Power matters. The negative consequences of conducting low power research are well documented (e.g., Cohen, 1962; 1992a; 1992b). For example, low power research inflates the share of Type I errors in the published literature (Overall, 1969), makes it difficult for researchers to detect genuine effects (e.g., Cohen, 1992a), and severely hampers replication efforts. Researchers’ opinions are nonetheless disproportionately swayed by low power, statistically significant results (Tversky & Kahneman, 1971).

That paragraph cites only five papers. The papers on average are nearly 40 years old. They've been cited on average more than 3700 times apiece (with the Overall paper being the weakest link at an unfortunately paltry 37 citations). See, we take power very seriously! Seriously enough to cite the hell out of papers telling us that we should take power very seriously.
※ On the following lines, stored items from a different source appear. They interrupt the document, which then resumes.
/-! ### The agents, R46 to R51 -/

/-- Everything a step of an agent can be. -/
inductive AgentMove (s : State) : State → Prop
  | shifter (rx : Byte) : AgentMove s (shifterStep rx s)
  | sees (h : HostEvent) : AgentMove s (hostSees h s)
  | takes {ep : Endpoint} {bytes : List Byte} (p : Pid) (hsie : (s.bd (outBd ep)).own = .sie)
      (hlength : bytes.length ≤ (s.bd (outBd ep)).cnt.toNat ∨ (ep = .ep0 ∧ bytes.length = 8))
      (hspace : (s.bd (outBd ep)).adr.toNat + bytes.length ≤ 65536) :
      AgentMove s (hostSees (.ack (outBd ep)) (completeOut ep p bytes s))
  | gives {ep : Endpoint} (hsie : (s.bd (inBd ep)).own = .sie) : AgentMove s (completeIn ep s)
  | raises (key reset other tick : Bool) :
      AgentMove s { s with keyIf := key, busResetIf := reset, busOtherIf := other, timerIf := tick }

/-- A descriptor is the CPU's or the SIE's. -/
theorem owner_sie_of_ne_cpu {o : Owner} (h : o ≠ .cpu) : o = .sie := by
  cases o
  · exact absurd rfl h
  · rfl

/-- A packet that was taken was lawful and inside the space (R47). -/
theorem takeOut_next {ep : Endpoint} {p : Pid} {lawful : Bool} {bytes : List Byte} {s t : State}
    (h : takeOut ep p lawful bytes s = .next t) :
    lawful = true ∧ (s.bd (outBd ep)).adr.toNat + bytes.length ≤ 65536 ∧
      t = hostSees (.ack (outBd ep)) (completeOut ep p bytes s) := by
  unfold takeOut at h
  split_ifs at h with hl hspace
  exact ⟨by simpa using hl, hspace, (Host.Outcome.next.inj h).symm⟩

/-- What an agent's step answers. -/
theorem agentStep_move {a : AgentStep} {s t : State} (h : agentStep a s = .next t) : AgentMove s t := by
  cases a with
  | shifter rx => exact Host.Outcome.next.inj h ▸ .shifter rx
  | hostSetup bytes =>
    simp only [agentStep, hostSetupStep] at h
    split_ifs at h with hcpu hstall
    · exact Host.Outcome.next.inj h ▸ .sees _
    · exact Host.Outcome.next.inj h ▸ .sees _
    · obtain ⟨hlawful, hspace, rfl⟩ := takeOut_next h
      exact .takes (ep := .ep0) .setup (owner_sie_of_ne_cpu hcpu) (.inr ⟨rfl, of_decide_eq_true hlawful⟩) hspace
  | hostOut ep toggle bytes =>
    simp only [agentStep, hostOutStep] at h
    split_ifs at h with hcpu hstall hdrop
    · exact Host.Outcome.next.inj h ▸ .sees _
    · exact Host.Outcome.next.inj h ▸ .sees _
    · exact Host.Outcome.next.inj h ▸ .sees _
    · obtain ⟨hlawful, hspace, rfl⟩ := takeOut_next h
      exact .takes .out (owner_sie_of_ne_cpu hcpu) (.inl (of_decide_eq_true hlawful)) hspace
  | hostIn ep =>
    simp only [agentStep, hostInStep] at h
    split_ifs at h with hcpu hstall hspace
    · exact Host.Outcome.next.inj h ▸ .sees _
    · exact Host.Outcome.next.inj h ▸ .sees _
    · exact Host.Outcome.next.inj h ▸ .gives (owner_sie_of_ne_cpu hcpu)
  | keyEdge => exact Host.Outcome.next.inj h ▸ .raises true s.busResetIf s.busOtherIf s.timerIf
  | busReset => exact Host.Outcome.next.inj h ▸ .raises s.keyIf true s.busOtherIf s.timerIf
  | busOther => exact Host.Outcome.next.inj h ▸ .raises s.keyIf s.busResetIf true s.timerIf
  | timerTick => exact Host.Outcome.next.inj h ▸ .raises s.keyIf s.busResetIf s.busOtherIf true

/-- Every descriptor after the SIE took a packet. -/
theorem completeOut_bd (ep : Endpoint) (p : Pid) (bytes : List Byte) (s : State) (e : BdId) :
    (completeOut ep p bytes s).bd e = if e = outBd ep then
      { s.bd (outBd ep) with cnt := BitVec.ofNat 10 bytes.length, pid := p, own := .cpu } else s.bd e := by
  rw [completeOut, bd_setBd]
  rfl

/-- Every descriptor after the HOST read a packet. -/
theorem completeIn_bd (ep : Endpoint) (s : State) (e : BdId) :
    (completeIn ep s).bd e = if e = inBd ep then { s.bd (inBd ep) with pid := .inn, own := .cpu } else s.bd e := by
  rw [completeIn, bd_setBd]
  split
  · rfl
  · exact bd_congr (by simp) e

/-! ### What a byte-complete event leaves as it is -/

/-- R121 writes the engine, memory, the record and the trace. -/
@[simp] theorem byteHandled_frame (s : State) :
    (byteHandled s).cfg = s.cfg ∧ (byteHandled s).value0 = s.value0 ∧ (byteHandled s).value1 = s.value1 ∧
    (byteHandled s).ctlDir = s.ctlDir ∧ (byteHandled s).ctlSrcTable = s.ctlSrcTable ∧
    (byteHandled s).ctlSrcOff = s.ctlSrcOff ∧ (byteHandled s).ctlDst = s.ctlDst ∧
    (byteHandled s).ctlRemaining = s.ctlRemaining ∧ (byteHandled s).bdEp0Out = s.bdEp0Out ∧
    (byteHandled s).bdEp0In = s.bdEp0In ∧ (byteHandled s).bdEp1Out = s.bdEp1Out ∧
    (byteHandled s).bdEp1In = s.bdEp1In := by
  rcases byteHandled_cases s with ⟨-, h⟩ | ⟨-, -, h⟩ | ⟨-, -, h⟩ <;> rw [h]
  · simp
  · simp [slotFreed]
  · simp

/-! ### The form of memory, R53 and R62 -/

/-- The slot just sent is an address of the space. -/
theorem storeReceived_wf {s : State} (h : s.ram.wf = true) : (storeReceived s).ram.wf = true := by
  have hslot := s.spiPtr.isLt
  exact coreWrite_wf (s := afterShifterRead s) h (by simp only [List.length_singleton]; omega)

/-- R121 keeps the form. -/
theorem byteHandled_wf {s : State} (h : s.ram.wf = true) : (byteHandled s).ram.wf = true := by
  have hstored := storeReceived_wf (s := { s with spiIf := false }) h
  rcases byteHandled_cases s with ⟨-, hb⟩ | ⟨-, -, hb⟩ | ⟨-, -, hb⟩ <;> rw [hb]
  · simpa using h
  · simpa [slotFreed] using hstored
  · simpa using hstored

/-- Every effect keeps the form. -/
theorem Effect.ram_wf {l : Prop} {s t : State} (h : Effect l s t) : s.ram.wf = true → t.ram.wf = true := by
  induction h with
  | refl => exact id
  | trans _ _ ih₁ ih₂ => exact ih₂ ∘ ih₁
  | silent hs =>
    obtain ⟨hv, -⟩ := hs
    exact fun hwf => by simpa [visible_fields hv] using hwf
  | byte => exact byteHandled_wf
  | write hle s => exact fun hwf => coreWrite_wf hwf hle
  | raise | keyIe | exchange | arm | stallEp0In | reclaim | address | switch => simp
  | values => exact id

/-- The SIE stores its packet inside the space. -/
theorem completeOut_wf {ep : Endpoint} {bytes : List Byte} {s : State} (p : Pid) (h : s.ram.wf = true)
    (hspace : (s.bd (outBd ep)).adr.toNat + bytes.length ≤ 65536) : (completeOut ep p bytes s).ram.wf = true := by
  have hram : (completeOut ep p bytes s).ram = s.ram.setAll (s.bd (outBd ep)).adr.toNat bytes := by
    simp [completeOut]
  rw [hram]
  exact Memory.wf_setAll h hspace

/-- Every agent keeps the form. -/
theorem AgentMove.ram_wf {s t : State} (h : AgentMove s t) (hwf : s.ram.wf = true) : t.ram.wf = true := by
  cases h with
  | shifter | sees | gives => simpa using hwf
  | takes p hsie hlength hspace => simpa using completeOut_wf p hwf hspace
  | raises => exact hwf

/-- Settles O55: every effect and every agent keeps the canonical form. -/
theorem stepKeepsMemoryForm : Obligations.StepKeepsMemoryForm := by
  intro s t hwf hstep
  rcases step_effect hstep with ⟨a, ha⟩ | heffect
  · exact (agentStep_move ha).ram_wf hwf
  · exact heffect.ram_wf hwf

/-! ### The bounds of the buffers, R36, R37, R47 -/

/-- The bounds depend on the configuration and the descriptors. -/
theorem buffersInv_congr {s t : State} (hcfg : t.cfg = s.cfg) (hbd : ∀ e, t.bd e = s.bd e) (h : BuffersInv s) :
    BuffersInv t := by
  intro e
  rw [hbd, hcfg]
  exact h e

/-- They depend on the address and the count of each. -/
theorem buffersInv_of_fields {s t : State} (hcfg : t.cfg = s.cfg)
    (hbd : ∀ e, (t.bd e).adr = (s.bd e).adr ∧ (t.bd e).cnt = (s.bd e).cnt) (h : BuffersInv s) : BuffersInv t := by
  intro e
  rw [(hbd e).1, (hbd e).2, hcfg]
  exact h e

/-- Every effect keeps the bounds of the buffers. -/
theorem Effect.buffersInv {l : Prop} {s t : State} (h : Effect l s t) : BuffersInv s → BuffersInv t := by
  induction h with
  | refl => exact id
  | trans _ _ ih₁ ih₂ => exact ih₂ ∘ ih₁
  | silent hs =>
    obtain ⟨hv, -⟩ := hs
    exact buffersInv_congr (visible_fields hv).1 (bd_congr (by simp [visible_fields hv]))
  | raise | keyIe | exchange | byte | write => exact buffersInv_congr (by simp) (bd_congr (by simp))
  | values | address | switch => exact buffersInv_congr rfl (bd_congr ⟨rfl, rfl, rfl, rfl⟩)
  | @arm e adr cnt s dts hadr hcnt =>
    intro hs e'
    rw [(arm_frame e adr cnt dts s).1, arm_bd]
    split_ifs with he
    · exact ⟨he.2 ▸ hadr, he.2 ▸ hcnt⟩
    · exact hs e'
  | stallEp0In s =>
    refine buffersInv_of_fields (by simp) fun e => ?_
    rw [stall_bd]
    split_ifs with he
    · exact ⟨he.2 ▸ rfl, he.2 ▸ rfl⟩
    · exact ⟨rfl, rfl⟩
  | reclaim e s =>
    refine buffersInv_of_fields (by simp) fun e' => ?_
    rw [reclaim_bd]
    split_ifs with he
    · exact ⟨he ▸ rfl, he ▸ rfl⟩
    · exact ⟨rfl, rfl⟩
Talk's pretty cheap, and citations are only a little more expensive. How about actions? Do we act like we take power seriously?

Well, maybe not as much. In 1962, Cohen estimated typical power in a prominent journal, and it wasn't very high (something like .46 for a medium sized effect). But hey, that was 1962, and we learned our lesson, right? Well, Sedlmeier and Gigerenzer looked at the same journal about a quarter of a century later, and power actually decreased to .37. But hey, that was 1989, and we learned our lesson, right?

Maybe not. A ton of recent articles have pointed out that our power doesn't really seem to be increasing. But hey, maybe this is just a problem for research appearing in low-prestige journals, right? Not so much.

We seem to love talking about how important power is. But we keep on running low power studies, getting them published in flagship journals, and then citing them a ton. What gives?

Incentives, perhaps?

The current incentive system in social psychology seems heavily driven by appraisals of research productivity. Raise your hand if you've heard a visiting speaker or job candidate introduced in roughly this way:

 Dr. Kovacs

Dr. Kovacs

Dr. Walter Kovacs has published 18 kajillion papers in prestigious journals like Science, Nature, JPSP, Psych Science, and Rangifer.

Okay, put your hands down. Yes you, everyone.

Don't get me wrong, it's easy to judge the excellence of researchers with crude heuristics like publication counts and recognition of the journals they frequent (note to self: start studying reindeer so I can submit something to Rangifer). And what's a good way to publish lots of papers? Run lots of studies!!!

Researchers have finite resources (time, energy, participants) at their disposal. So there's an inevitable tradeoff between 1) the resources one spends on any single project, and 2) the number of projects one can attempt. And if we are explicitly or implicitly rewarding productivity with things like jobs, tenure, and awards, then the number of projects might outweigh the individual effort one puts into any given project.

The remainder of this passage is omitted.